theorem State.Canon.departs {k lines} (h : s.Canon) : (s.departs k lines).Canon := by
  unfold State.departs
  dsimp only
  split
  · exact h
  · refine .ite ?_ (.ite (.goHome h) (.setOff h))
    split
    · exact .goHome h
    · exact .sendPacket h

theorem State.Canon.beginTurn {k outside} (h : s.Canon) : (s.beginTurn k outside).Canon := by
  unfold State.beginTurn
  split
  · exact h
  · exact .ite (.ite h h) (.deliverX (.ite h h))

theorem State.Canon.partyLeaves {q k stop} (h : s.Canon) : (s.partyLeaves q k stop).Canon := by
  unfold State.partyLeaves
  extract_lets a listOf mine
  split
  · exact h
  · split
    · exact h
    · extract_lets mt other first theirs s1 len s2 s3
      split
      rename_i bytes bad _
      extract_lets s4 s5 mt'
      have h3 : s3.Canon := .updAct (.freeLuggage (.clearStay (.ite h h)))
      have h4 : s4.Canon := .ite h3 (.sendPacket h3)
      have h5 : s5.Canon := by
        refine .ite (.visitorHome (.updAct h4)) ?_
        split
        · exact .stopped h4
        · exact .ite (.enqueue h4) (.writeRecord (.updAct h4))
      exact .ite (.vacate (.meetings h5)) (.beginTurn (.meetings h5))

theorem State.Canon.spillShadows {k l} (e : s.spillShadows k l = .done u) (h : s.Canon) : u.Canon := by
  induction l generalizing s with
  | nil => cases e; exact h
  | cons n l ih =>
    unfold State.spillShadows at e
    dsimp only at e
    split at e
    · exact ih e h
    · split at e
      · cases e
      · split at e
        · cases e
        · rename_i g; exact ih e (.deviceLine (.updAct (.updTenant (.gwrite g h))))

theorem State.Canon.freeSpill {k lvl c} (h : s.Canon) : (s.freeSpill k lvl c).Canon := .deviceLine h

theorem State.Canon.unspill {k l} (e : s.unspill k l = .ok u) (h : s.Canon) : u.Canon := by
  induction l generalizing s with
  | nil => cases e; exact h
  | cons n l ih =>
    unfold State.unspill at e
    dsimp only at e
    split at e
    · exact ih e h
    · split at e
      · cases e
      · rename_i g; exact ih e (.freeSpill (.updAct (.gread g h)))

theorem State.Canon.dropSpills {k} (h : s.Canon) : (s.dropSpills k).Canon := .foldl h (fun _ _ h1 => .ite h1 (.freeSpill h1))

theorem State.Canon.left {k lv} (h : s.Canon) : (s.left k lv).Canon := by
  unfold State.left
  cases lv with
  | requeue | parted => exact .enqueue h
  | suspend => exact .ite (.writeRecord h) (.enqueue h)
  | meet => exact .departs (.writeRecord h)
  | finish => exact .writeRecord (.leaveCircles h)
  | park => exact .parkedAs h
  | stop => exact .stopped h

theorem State.Canon.holdUnseat {k lv c m} (h : s.Canon) : (s.holdUnseat k lv c m).Canon := .post h

theorem State.Canon.unseat {q k lv} (h : s.Canon) : (s.unseat q k lv).Canon := by
  unfold State.unseat
  dsimp only
  split
  · exact .ite h (.saveFull h)
  · exact .post h
  · rename_i g
    split
    · exact .holdUnseat h
    · rename_i t g1
      have ht : t.Canon := by
        split at g1
        · cases g1
        · rename_i g2; exact .writeTiles g1 (.writeLines g2 (.spillShadows g h))
      split
      · exact .partyLeaves ht
      · exact .left (.freeSeat ht)

/-! ## Ops -/

theorem State.Canon.logError {cop kind unit detail cause} (h : s.Canon) : (s.logError cop kind unit detail cause).Canon := h

theorem State.Canon.logFree {cop kind cause} (h : s.Canon) : (s.logFree cop kind cause).Canon := .logError (.takeFree h)

theorem State.Canon.logHbm {cop kind cause} (h : s.Canon) : (s.logHbm cop kind cause).Canon := .logFree h

theorem State.Canon.store {core bank w} (h : s.Canon) : (s.store core bank w).Canon :=
  .foldl (.foldl h (fun _ _ => .logError)) (fun _ _ => .logError)

theorem State.Canon.tileError {core word bank corrected} (h : s.Canon) : (s.tileError core word bank corrected).Canon :=
  .ite h (.ite (.logError h) (.logError h))

theorem State.Canon.deviceLines {k lines} (h : s.Canon) : (s.deviceLines k lines).Canon := .foldl h fun _ _ => .deviceLine

theorem State.Canon.discardYounger {core k f} (h : s.Canon) : (s.discardYounger core k f).Canon := .deviceLines h

theorem State.Canon.dropBehind {core k} (h : s.Canon) : (s.dropBehind core k).Canon := by
  unfold State.dropBehind
  split
  · exact .ite h (.discardYounger h)
  · exact h

theorem State.Canon.leaveSeat {q k lv} (h : s.Canon) : (s.leaveSeat q k lv).Canon := .unseat (.dropBehind h)

theorem State.Canon.noteCause {q c} (h : s.Canon) : (s.noteCause q c).Canon := .ite h h

theorem State.Canon.stopAt {q k c} (h : s.Canon) : (s.stopAt q k c).Canon := .ite (.unseat (.noteCause h)) h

┄┄┄┄┄┄┄┄┄┄

ABOUT THIS TASK:
Transcribe the records above from the line holding "h) (.setOff h))" down to the line holding "stop).Canon := by", inclusive, without adding anything.

SOLUTION:
  · refine .ite ?_ (.ite (.goHome h) (.setOff h))
    split
    · exact .goHome h
    · exact .sendPacket h

theorem State.Canon.beginTurn {k outside} (h : s.Canon) : (s.beginTurn k outside).Canon := by
  unfold State.beginTurn
  split
  · exact h
  · exact .ite (.ite h h) (.deliverX (.ite h h))

theorem State.Canon.partyLeaves {q k stop} (h : s.Canon) : (s.partyLeaves q k stop).Canon := by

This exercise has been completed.